**EXERCISE INSTRUCTIONS:** Below are the records; copy every line in them that holds the string "InvariantsAtReset".

──────────────────────────────

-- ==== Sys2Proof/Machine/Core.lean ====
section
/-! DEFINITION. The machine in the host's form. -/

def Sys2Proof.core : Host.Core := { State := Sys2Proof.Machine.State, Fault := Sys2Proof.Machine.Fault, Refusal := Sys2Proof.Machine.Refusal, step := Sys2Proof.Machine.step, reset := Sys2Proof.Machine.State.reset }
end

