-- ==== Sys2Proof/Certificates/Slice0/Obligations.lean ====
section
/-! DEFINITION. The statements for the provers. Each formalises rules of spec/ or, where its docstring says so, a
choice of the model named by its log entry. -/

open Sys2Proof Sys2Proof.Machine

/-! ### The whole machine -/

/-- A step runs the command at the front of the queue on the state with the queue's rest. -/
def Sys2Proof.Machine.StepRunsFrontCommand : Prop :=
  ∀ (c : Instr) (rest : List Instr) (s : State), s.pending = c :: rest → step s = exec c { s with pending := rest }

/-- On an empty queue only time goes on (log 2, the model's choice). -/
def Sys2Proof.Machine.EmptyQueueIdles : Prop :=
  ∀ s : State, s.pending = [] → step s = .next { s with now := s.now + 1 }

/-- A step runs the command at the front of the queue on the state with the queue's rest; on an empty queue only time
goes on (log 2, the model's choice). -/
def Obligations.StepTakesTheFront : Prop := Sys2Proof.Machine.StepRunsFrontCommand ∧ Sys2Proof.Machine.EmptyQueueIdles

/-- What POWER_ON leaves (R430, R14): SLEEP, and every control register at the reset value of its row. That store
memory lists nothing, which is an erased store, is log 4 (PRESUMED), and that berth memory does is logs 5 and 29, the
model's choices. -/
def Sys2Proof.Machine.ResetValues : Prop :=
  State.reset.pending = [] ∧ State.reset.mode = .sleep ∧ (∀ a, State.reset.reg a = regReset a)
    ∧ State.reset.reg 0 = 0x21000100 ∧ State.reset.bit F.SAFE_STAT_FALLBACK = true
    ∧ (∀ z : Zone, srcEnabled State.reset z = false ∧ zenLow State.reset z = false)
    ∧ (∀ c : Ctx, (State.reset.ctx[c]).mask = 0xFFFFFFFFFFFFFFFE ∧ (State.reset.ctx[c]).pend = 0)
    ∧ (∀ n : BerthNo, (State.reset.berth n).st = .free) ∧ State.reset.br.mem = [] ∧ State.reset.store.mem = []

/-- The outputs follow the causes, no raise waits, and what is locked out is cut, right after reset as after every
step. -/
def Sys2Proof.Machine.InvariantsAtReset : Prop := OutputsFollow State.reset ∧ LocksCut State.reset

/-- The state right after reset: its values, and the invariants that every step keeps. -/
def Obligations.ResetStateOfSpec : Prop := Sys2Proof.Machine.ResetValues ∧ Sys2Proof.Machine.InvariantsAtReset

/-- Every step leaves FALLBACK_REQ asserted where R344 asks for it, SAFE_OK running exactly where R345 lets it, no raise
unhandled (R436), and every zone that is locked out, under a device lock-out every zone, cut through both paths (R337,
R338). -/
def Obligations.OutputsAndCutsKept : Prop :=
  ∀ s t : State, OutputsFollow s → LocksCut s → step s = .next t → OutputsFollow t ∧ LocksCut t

──────────────────────────────

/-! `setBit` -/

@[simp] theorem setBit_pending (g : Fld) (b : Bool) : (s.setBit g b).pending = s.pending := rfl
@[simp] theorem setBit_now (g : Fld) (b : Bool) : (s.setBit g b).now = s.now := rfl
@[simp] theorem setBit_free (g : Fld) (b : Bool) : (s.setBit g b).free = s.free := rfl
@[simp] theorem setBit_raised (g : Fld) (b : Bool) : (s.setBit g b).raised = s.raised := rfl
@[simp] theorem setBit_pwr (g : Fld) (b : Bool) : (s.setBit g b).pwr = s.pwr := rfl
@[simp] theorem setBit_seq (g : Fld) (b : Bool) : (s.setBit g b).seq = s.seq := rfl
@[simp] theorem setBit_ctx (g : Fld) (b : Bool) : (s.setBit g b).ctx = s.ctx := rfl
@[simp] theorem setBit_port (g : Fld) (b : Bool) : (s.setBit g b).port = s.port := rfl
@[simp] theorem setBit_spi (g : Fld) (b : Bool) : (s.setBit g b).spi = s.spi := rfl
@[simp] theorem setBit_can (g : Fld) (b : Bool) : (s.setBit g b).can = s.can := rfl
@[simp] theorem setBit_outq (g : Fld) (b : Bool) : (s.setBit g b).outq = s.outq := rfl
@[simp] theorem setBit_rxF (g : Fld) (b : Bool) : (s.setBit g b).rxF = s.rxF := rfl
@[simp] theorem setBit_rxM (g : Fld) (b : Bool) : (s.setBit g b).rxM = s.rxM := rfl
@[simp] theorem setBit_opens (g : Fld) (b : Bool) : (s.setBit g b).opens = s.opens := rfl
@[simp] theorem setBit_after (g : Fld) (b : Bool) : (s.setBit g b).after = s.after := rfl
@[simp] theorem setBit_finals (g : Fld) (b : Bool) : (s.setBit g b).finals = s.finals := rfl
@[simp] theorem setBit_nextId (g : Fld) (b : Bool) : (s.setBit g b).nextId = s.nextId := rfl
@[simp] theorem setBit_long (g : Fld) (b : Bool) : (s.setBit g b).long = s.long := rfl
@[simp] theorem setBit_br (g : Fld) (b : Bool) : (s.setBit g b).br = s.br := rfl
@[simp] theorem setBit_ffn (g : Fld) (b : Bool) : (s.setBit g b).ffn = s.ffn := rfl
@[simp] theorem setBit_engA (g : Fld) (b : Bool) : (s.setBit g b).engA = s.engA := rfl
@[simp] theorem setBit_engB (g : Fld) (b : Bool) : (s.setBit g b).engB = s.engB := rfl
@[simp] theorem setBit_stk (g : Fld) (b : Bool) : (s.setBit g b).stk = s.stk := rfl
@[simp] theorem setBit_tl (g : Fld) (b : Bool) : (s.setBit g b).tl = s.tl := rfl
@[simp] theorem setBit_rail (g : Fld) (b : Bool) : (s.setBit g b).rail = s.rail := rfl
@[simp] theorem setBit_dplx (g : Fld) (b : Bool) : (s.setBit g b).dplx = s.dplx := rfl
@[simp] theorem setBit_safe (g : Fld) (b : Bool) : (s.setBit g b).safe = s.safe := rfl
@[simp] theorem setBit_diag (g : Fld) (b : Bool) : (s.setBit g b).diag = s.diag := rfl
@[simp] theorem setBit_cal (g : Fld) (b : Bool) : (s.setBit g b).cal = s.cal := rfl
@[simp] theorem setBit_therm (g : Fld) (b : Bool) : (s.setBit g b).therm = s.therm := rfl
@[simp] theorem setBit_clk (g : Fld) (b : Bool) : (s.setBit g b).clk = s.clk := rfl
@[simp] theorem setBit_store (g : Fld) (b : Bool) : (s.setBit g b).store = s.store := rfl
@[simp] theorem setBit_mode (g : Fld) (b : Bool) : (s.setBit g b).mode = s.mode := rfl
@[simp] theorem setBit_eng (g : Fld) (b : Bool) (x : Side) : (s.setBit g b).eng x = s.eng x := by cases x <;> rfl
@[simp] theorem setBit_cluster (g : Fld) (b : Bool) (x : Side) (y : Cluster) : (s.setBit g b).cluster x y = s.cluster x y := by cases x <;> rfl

──────────────────────────────

**RESPONSE TO THE EXERCISE:**
def Sys2Proof.Machine.InvariantsAtReset : Prop := OutputsFollow State.reset ∧ LocksCut State.reset
def Obligations.ResetStateOfSpec : Prop := Sys2Proof.Machine.ResetValues ∧ Sys2Proof.Machine.InvariantsAtReset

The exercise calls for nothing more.